Lorsque le courant s'accélère, une plus grande quantité d'eau tropicale chaude et salée se dirige vers l'Atlantique Nord. Au fil des années, cela provoque la fonte de davantage de glaciers, et finalement, l'eau douce allège la surface et la rend moins susceptible de plonger, ce qui ralentit le courant.

Lorsque la circulation méridienne de retournement atlantique (AMOC) est en phase lente, l'Atlantique Nord se refroidit, la fonte des glaces ralentit et, finalement, la source d'eau douce s'assèche et l'eau plus dense et plus salée peut replonger, ce qui accélère la circulation. La nouvelle étude soutient que ce courant ne s'effondre pas, mais qu'il est simplement en transition de sa phase rapide à sa phase lente, et que cela a des conséquences sur le réchauffement de la surface.

Se tourner vers le passé pour prédire l'avenir

De 1975 à 1998, la circulation méridienne de retournement atlantique (AMOC) était en phase lente. L'accumulation de gaz à effet de serre dans l'atmosphère a entraîné un réchauffement marqué de la surface terrestre. Depuis environ 2000, l'AMOC est en phase d'accélération : la chaleur accrue qui s'engouffre dans l'Atlantique Nord permet d'évacuer l'excès de chaleur de la surface terrestre et de le stocker dans les profondeurs océaniques.
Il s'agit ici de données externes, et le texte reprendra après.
-- ==== Sys2Proof/Machine/Ops.lean ====
section
/-! DEFINITION. The named operations over registers, counters, events, records and the Shed that every command's meaning
is built from. -/

namespace Sys2Proof.Machine

/-! ### Registers -/

/-- The register at byte address `a` (R14). -/
def Core.reg (c : Core) (a : Nat) : Word := Table.get resetValue c.regs a

/-- `c` with register `a` holding `v`. -/
def Core.setReg (c : Core) (a : Nat) (v : Word) : Core := { c with regs := Table.set resetValue c.regs a v }

/-- The `n`-bit field at bit `lo` of register `a`. -/
def Core.fld (c : Core) (a lo n : Nat) : Nat := fieldOf (c.reg a) lo n

/-- `c` with that field set to `v`. -/
def Core.setFld (c : Core) (a lo n v : Nat) : Core := c.setReg a (putField (c.reg a) lo n v)

/-- `c` with register `a` holding the number `v`. -/
def Core.setNat (c : Core) (a v : Nat) : Core := c.setReg a (BitVec.ofNat 32 v)

/-- A saturating 32-bit counter register advanced by `k`. -/
def Core.bumpBy (c : Core) (a k : Nat) : Core := c.setNat a (satAdd 32 (c.reg a).toNat k)

/-- A saturating 32-bit counter register advanced by one. -/
def Core.bump (c : Core) (a : Nat) : Core := c.bumpBy a 1

/-- A saturating counter field advanced by one. -/
def Core.bumpFld (c : Core) (a lo n : Nat) : Core := c.setFld a lo n (satAdd n (c.fld a lo n) 1)

/-- A counter field advanced by one, modulo its width (SEQ fields). -/
def Core.wrapFld (c : Core) (a lo n : Nat) : Core := c.setFld a lo n (c.fld a lo n + 1)

/-- A 64-bit value kept in two registers, the low word at `a`, the high word at `b`. -/
def Core.setPair (c : Core) (a b v : Nat) : Core := (c.setNat a v).setNat b (v / 2 ^ 32)

/-- The low 32 bits of a tick number into a TICK register. -/
def Core.stampTick (c : Core) (a : Nat) : Core := c.setNat a c.now

/-! ### Addresses -/

/-- The row indices of byte address `a`, an element of `r`. -/
def RegRow.index (r : RegRow) (a : Nat) : Nat × Nat :=
  let d := a - r.base
  let i := if r.s1 = 0 then 0 else d / r.s1
  let e := if r.s1 = 0 then d else d % r.s1
  (i, if r.s2 = 0 then 0 else e / r.s2)

/-- Where the register of byte address `a` has its home: the windows show the stall selected in `sel` (R115, R199, R231); the listening set
stands once behind all four (R199). -/
def Core.home (sel : Core) (a : Nat) : Nat :=
  let p := a / 4096
  let o := a % 4096
  if 0x30 ≤ p ∧ p < 0x34 then
    (if o < 8 then a else if o < 0x400 then 0x100000 + 0x400 * sel.fld (R.WIN_SEL.at (p - 0x30)) 0 8 + o else 0x30000 + o)
  else if 0x34 ≤ p ∧ p < 0x38 then
    (if o < 8 then a else if o < 0x400 then 0x200000 + 0x400 * sel.fld (R.AFW_SEL.at (p - 0x34)) 0 8 + o else 0x34000 + 0xFFF)
  else a

/-- The row of a host address, none for a reserved one (R16). -/
def Core.rowAt (sel : Core) (a : Nat) : Option RegRow := if a < 0x100000 ∧ a % 4 = 0 then findRow (sel.home a) else none

/-! ### Open values and outputs -/

/-- A fresh open 32-bit value, and the device with the counter of open values advanced (log entry 2). -/
def Core.draw (c : Core) : Word × Core := (Config.freeWord c.drawn, { c with drawn := c.drawn + 1 })

/-- `c` with one more output in this tick. -/
def Core.put (c : Core) (o : Output) : Core := { c with out := c.out ++ [o] }

/-! ### Events (R9, R22, R29, R46) -/

/-- Hardware sets event bits of a W1C register: they stay set against a clear of the same tick (R9). -/
def Core.hwFlags (c : Core) (a : Nat) (bits : Word) : Core :=
  let c1 := c.setReg a (c.reg a ||| bits)
  { c1 with hwSet := Table.set (fun _ => 0) c1.hwSet a (Table.get (fun _ => 0) c1.hwSet a ||| bits) }

/-- One bit as a word. -/
def bit (b : Nat) : Word := BitVec.ofNat 32 (2 ^ b)

/-- Event `b` of page `p` (R22). -/
def Core.event (c : Core) (p b : Nat) : Core := c.hwFlags (R.PG_EVENT.at p) (bit b)

/-- Event `b` of stall `n` (R29). -/
def Core.stEvent (c : Core) (n b : Nat) : Core := c.hwFlags (R.ST_EVENT.at n) (bit b)

/-- Event `b` of queue `q` (R248). -/
def Core.qEvent (c : Core) (q b : Nat) : Core := c.hwFlags (R.Q_EVENT.at q) (bit b)

/-- A write to page `p` is refused (R22). -/
def Core.refusePage (c : Core) (p : Nat) : Core × Bool := (c.event p 31, false)

/-- A write to stall slot `n` is refused (R29). -/
def Core.refuseStall (c : Core) (n : Nat) : Core × Bool := (c.stEvent n 31, false)

/-- The port code of HOST_ERR_ADDR (R31, R46). -/
def portCode : Port → Nat
  | .hrp => 0 | .pcie => 1 | .twb => 2 | .command => 3 | .profile => 3 | .action => 3

/-- Host access error `b` at address `a` (R46): the flag, HOST_ACCESS at its rise, and the capture of the first error
since every flag was clear. -/
def Core.hostErr (c : Core) (port : Port) (a b : Nat) : Core :=
  let e := R.HOST_ERR.at
  let rise := !bitOf (c.reg e) b
  let c1 := if c.reg e = 0 then
      c.setNat R.HOST_ERR_ADDR.at (a % 2 ^ 20 + portCode port * 2 ^ 28 + 2 ^ 31) else c
  let c2 := c1.hwFlags e (bit b)
  if rise then c2.event 0 0 else c2

/-! ### The Logbook's counters (R463, R464) -/

/-- Counter `i` of the Logbook advanced by `k`: 64 bits, saturating. -/
def Core.tally (c : Core) (i : Nat) (k : Nat := 1) : Core :=
  { c with counts := Table.set (fun _ => 0) c.counts i (satAdd 64 (Table.get (fun _ => 0) c.counts i) k) }

/-- One more in bin `b` of histogram `h`: 32 bits, saturating. -/
def Core.tallyBin (c : Core) (h b : Nat) : Core :=
  { c with bins := Table.set (fun _ => 0) c.bins (64 * h + b) (satAdd 32 (Table.get (fun _ => 0) c.bins (64 * h + b)) 1) }

/-- The bin of a quantity whose bins double from `base` on, the last one being `top`. -/
def doublingBin (base top x : Nat) : Nat := if x < base then 0 else min top (Nat.log2 (x / base) + 1)

/-! ### Records (R234) -/

/-- A producer completes a record in this tick. -/
def Core.emit (c : Core) (p : Pennant) : Core := { c with made := c.made ++ [p] }

/-- Yard time at the start of the current tick. -/
def Core.time (c : Core) : Nat := 48 * c.now

/-- A record of a device source, stamped with the start of the tick (R237). -/
def Core.deviceRecord (c : Core) (typ source sub : Nat) (payload : List Byte) : Pennant :=
  { stamp := c.time, typ := typ, source := source, stall := false, sub := sub, payload := payload }

/-- Fine cycles in `ms` milliseconds (R13). -/
def fineMs (ms : Nat) : Nat := 49152 * ms

/-- A pennant of stall `n` with a deadline of `ms` after its stamp (R75, R238). -/
def stallPennant (n typ stamp ms sub : Nat) (payload : List Byte) : Pennant :=
  { stamp := stamp, typ := typ, source := n, sub := sub, payload := payload, due := some (stamp + fineMs ms) }

/-- A missed deadline of a record of stall `n` (R78): the events, the counter, DL_LAST and one DEADLINE pennant. -/
def Core.deadlineMiss (c : Core) (n : Nat) (isStall : Bool) (output cause typ queue stamp : Nat) (dropped : Bool)
    (lateTicks : Nat) : Core :=
  let c1 := if isStall then c.stEvent n 5 else c
  let c2 := (c1.event 1 18).bump R.DL_MISS_CNT.at
  let c3 := c2.setNat R.DL_LAST.at (cause % 16 + n % 256 * 2 ^ 8 + output % 16 * 2 ^ 16)
  let c4 := ((c3.bump R.PN_DL_CNT.at).tally 16).tallyBin 6 (doublingBin 16 19 lateTicks)
  c4.emit { stamp := c.time, typ := 0x29, source := n, stall := isStall, sub := output,
            payload := leBytes 1 cause ++ leBytes 1 typ ++ leBytes 1 (b2n dropped) ++ leBytes 1 queue ++
              leBytes 8 stamp ++ leBytes 4 (min lateTicks 0xFFFFFFFF) }

/-! ### The Shed (R258) -/

/-- The byte at Shed address `a`. -/
def Core.shedByte (c : Core) (a : Nat) : Byte := Table.get unlistedByte c.shed a

/-- The `n` bytes from Shed address `a`. -/
def Core.shedRead (c : Core) (a : Nat) : Nat → List Byte
  | 0 => []
  | n + 1 => c.shedByte a :: Core.shedRead c (a + 1) n

/-- A memory with bytes stored from address `a` up. -/
def Memory.store (m : Memory) (a : Nat) : List Byte → Memory
  | [] => m
  | b :: r => Memory.store (Table.set unlistedByte m a b) (a + 1) r

/-- `c` with bytes stored in the Shed from address `a`; the stored words hold good ECC again (R413). -/
def Core.shedWrite (c : Core) (a : Nat) (l : List Byte) : Core :=
  { c with shed := Memory.store c.shed a l,
           shedBad := c.shedBad.filter (fun e => !(decide (a / 8 ≤ e.1) && decide (e.1 ≤ (a + l.length - 1) / 8))),
           shedCe := c.shedCe.filter (fun e => !(decide (a / 8 ≤ e.1) && decide (e.1 ≤ (a + l.length - 1) / 8))) }

/-! ### Register writes (R9, R24, R46, R47, R400, R496) -/

/-- What a write of `v` leaves in a register of row `r` that held `cur`, when no rule refuses it: RW and RWL bits from
`v`, W1C bits cleared unless hardware set them in this tick, W1S bits set. -/
def RegRow.merge (r : RegRow) (hw cur v : Word) : Word :=
  let w := BitVec.ofNat 32 (r.rw ||| r.rwl)
  let w1c := BitVec.ofNat 32 r.w1c
  let w1s := BitVec.ofNat 32 r.w1s
  (((cur &&& ~~~ w) ||| (v &&& w)) &&& ~~~ (v &&& w1c &&& ~~~ hw)) ||| (v &&& w1s)

/-- The plain handler: store what `merge` leaves. -/
def plainWrite (r : RegRow) (a : Nat) (c : Core) (v : Word) : Core × Bool :=
  (c.setReg a (r.merge (Table.get (fun _ => 0) c.hwSet a) (c.reg a) v), true)

/-- The start-up stage (R396). -/
def Core.stage (c : Core) : Nat := c.fld R.BOOT_STATUS.at 0 4

/-- DEVICE.PG_STATUS.READY (R402). -/
def Core.ready (c : Core) : Bool := bitOf (c.reg (R.PG_STATUS.at 0)) 0

/-- PG_LOCK.LOCK of page `p` (R24). -/
def Core.locked (c : Core) (p : Nat) : Bool := bitOf (c.reg (R.PG_LOCK.at p)) 0

/-- Whether a write from a host port to page `p` is discarded because the device is not READY (R400). -/
def Core.bootBlocks (c : Core) (port : Port) (p : Nat) : Bool :=
  !c.ready && decide (p ≠ 0) && decide (p ≠ 0x17) && decide (p ≠ 0x19) &&
    (match port with | .hrp => true | .pcie => true | .twb => true | _ => false)

/-- The rank of a port among writes of one tick (R47, R252, R401); scheduled actions apply after all of them. -/
def portRank : Port → Nat
  | .hrp => 0 | .pcie => 1 | .twb => 2 | .profile => 3 | .command => 4 | .action => 5

/-- The RW bits of register `a` that a higher-ranked port has already written in this tick (R47). -/
def Core.takenBits (c : Core) (port : Port) (a : Nat) : Word :=
  if port = .action then 0 else
  c.applied.foldl (fun m x => if x.addr = a ∧ portRank x.port < portRank port then m ||| x.bits else m) 0

/-- The block of page `p` is being reset: its page was soft-reset in this tick or in the tick before, and what else targets the block
is discarded (R19, R69). -/
def Core.inReset (c : Core) (p : Nat) : Bool := c.yardRuns && c.resets.any (fun e => decide (e.2 = p))

/-- A write of the bits `mask` of `v` to register `a` of row `r` from a port, judged by the boot rule (R400), a running reset (R69),
same-tick collisions (R47), the page lock (R24) and then the register's own handler. Unmasked RW bits keep what stands; unmasked
W1C, W1S and WO bits are written 0 (R68). `host` is the address that the port gave, where it differs from the register's home. The flag
tells whether all of it was taken. -/
def Core.maskedWrite (c : Core) (port : Port) (r : RegRow) (a : Nat) (v mask : Word)
    (handler : Core → Word → Core × Bool) (host : Nat := a) : Core × Bool :=
  let p := a / 4096
  if c.bootBlocks port p then (c.event 0 2, false)
  else if c.inReset p then (c, true)
  else
    let cur := c.reg a
    let store := BitVec.ofNat 32 (r.rw ||| r.rwl)
    let mine := store &&& mask
    let v0 := (v &&& mask) ||| (cur &&& store &&& ~~~ mask)
    let lost := c.takenBits port a &&& mine
    let c1 := if lost = 0 then c else (c.hostErr port host 3).bump R.HOST_WCOL_CNT.at
    let v1 := (v0 &&& ~~~ lost) ||| (cur &&& lost)
    let held := if c.locked p then BitVec.ofNat 32 r.rwl else 0
    let v2 := (v1 &&& ~~~ held) ||| (cur &&& held)
    let broke := decide (v1 &&& held ≠ cur &&& held)
    let c2 := if broke then c1.event p 31 else c1
    let d := handler { c2 with applied := c2.applied ++ [⟨port, a, mine⟩] } v2
    (d.1, d.2 && !broke && decide (lost = 0))

/-- A write of all of `v`. -/
def Core.hostWrite (c : Core) (port : Port) (r : RegRow) (a : Nat) (v : Word)
    (handler : Core → Word → Core × Bool) (host : Nat := a) : Core × Bool :=
  c.maskedWrite port r a v (BitVec.allOnes 32) handler host

/-! ### Command completions (R251, R253) -/

/-- One COMPLETION record into Q1: status, table, execution tick and result bytes 20 to 29. -/
def Core.complete (c : Core) (opcode seq status table te : Nat) (result : List Byte) : Core :=
  c.emit { stamp := c.time, typ := 0x70, source := 0, stall := false, sub := opcode, queue := some 1,
           payload := leBytes 2 seq ++ leBytes 1 status ++ leBytes 1 table ++ leBytes 4 te ++ result.take 10 }

/-- The completion of a command at its execution tick. With AT_EFFECT and status OK it waits for the effect `key` names
(R251); otherwise it is made at once. -/
def Core.finish (c : Core) (h : CmdHead) (opcode status table key : Nat) (result : List Byte) : Core :=
  if h.atEffect && decide (status = 0) then { c with awaits := c.awaits ++ [⟨opcode, key, h.seq, c.now, result⟩] }
  else c.complete opcode h.seq status table c.now result

/-- The effect of an opcode on `key` has come about: every completion that awaits it is made. The effect's own bytes stand in
front of the result bytes known at the execution tick (log entry 35). -/
def Core.effectDone (c : Core) (opcode key table status : Nat) (result : List Byte) : Core :=
  let hit := c.awaits.filter (fun w => decide (w.opcode = opcode ∧ w.key = key))
  let rest := c.awaits.filter (fun w => !decide (w.opcode = opcode ∧ w.key = key))
  hit.foldl (fun d w =>
    d.complete opcode w.seq status table w.te (if status = 0 then result ++ w.result.drop result.length else result))
    { c with awaits := rest }

/-- Commands executed before READY complete with ABORTED (R400). -/
def Core.command (c : Core) (h : CmdHead) (opcode : Nat) (f : Core → Core) : Core :=
  if c.ready then f c else c.complete opcode h.seq 8 0 c.now []

/-- A command that writes the registers `addrs` (R252): when a port has written one of them in this tick, the port's value
stands, the lost write is counted and captured (R46, R47), and the command completes with COLLIDE without acting (log
entry 24). -/
def Core.writes (c : Core) (h : CmdHead) (opcode : Nat) (addrs : List Nat) (f : Core → Core) : Core :=
  let lost := addrs.filter (fun a => decide (c.takenBits .command a ≠ 0))
  if lost.isEmpty then f c
  else (lost.foldl (fun d a => (d.hostErr .command a 3).bump R.HOST_WCOL_CNT.at) c).complete opcode h.seq 6 0 c.now []

/-! ### The machine -/

/-- An effect on the machine. -/
abbrev Act := State → Host.Outcome State Fault Refusal

/-- A command whose meaning changes the device alone. -/
def State.run (s : State) (f : Core → Core) : Host.Outcome State Fault Refusal := .next { s with core := f s.core }

/-- PG_CTRL.ENABLE of page `p` (R19): a stopped block takes part in no event. -/
def Core.enabled (c : Core) (p : Nat) : Bool := bitOf (c.reg (R.PG_CTRL.at p)) 0

/-- The image that host reads are answered from (R38): the device at the start of the tick, or as it stands while Yard time does not
run. -/
def State.view (s : State) : Core := if s.core.yardRuns then s.image else s.core

/-- The block of page `p` takes part in what happens: it is enabled, and it is not being reset (R19, R69). -/
def State.runs (s : State) (p : Nat) : Bool := s.view.enabled p && !s.core.inReset p

/-- An event of the block on page `p`: nothing happens while the block is stopped, from the tick after the write that stopped it, or is
being reset. -/
def State.act (s : State) (p : Nat) (f : Core → Core) : Host.Outcome State Fault Refusal :=
  s.run (fun c => if s.runs p then f c else c)

/-- A register-write command. -/
def State.write (s : State) (port : Port) (r : RegRow) (a : Nat) (v : Word) (handler : Core → Word → Core × Bool) (host : Nat := a) :
    Host.Outcome State Fault Refusal :=
  s.run (fun c => (c.hostWrite port r a v handler host).1)

end Sys2Proof.Machine
end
« Nous disposons d'environ un cycle d'observations en profondeur, donc nous ne savons pas si le phénomène est périodique, mais d'après les phénomènes de surface, nous pensons qu'il est très probable qu'il le soit », explique Tung.

Cette nouvelle étude confirme les travaux antérieurs des auteurs, qui démontrent que depuis 2000, période durant laquelle les observations indiquent un ralentissement du réchauffement en surface, la chaleur s'est accumulée en profondeur dans l'océan Atlantique. Elle révèle également que cette période coïncide avec la phase d'accélération de la circulation méridienne de retournement atlantique.

D'après Tung, des mesures récentes de densité dans la mer du Labrador suggèrent que le cycle commence à s'inverser. Cela signifie que, dans les années à venir, la circulation méridienne de retournement atlantique (AMOC) n'enverra plus autant de chaleur excédentaire piégée par les gaz à effet de serre au cœur de l'Atlantique Nord.

« La bonne nouvelle, c'est que les indicateurs montrent que ce ralentissement de la circulation méridienne de retournement atlantique touche à sa fin, et nous ne devons donc pas craindre un effondrement prochain de ce courant », explique Tung. « La mauvaise nouvelle, c'est que les températures de surface devraient augmenter plus rapidement au cours des prochaines décennies. »

Le papier apparaît dans Nature.

D'autres auteurs sont affiliés à l'Université océanique de Chine et au Laboratoire national des sciences et technologies marines de Qingdao. Cette étude a été financée par la Fondation nationale américaine pour la science, la Fondation nationale des sciences naturelles de Chine, le Programme national chinois de recherche fondamentale et une chaire dotée Frédéric et Julia Wan.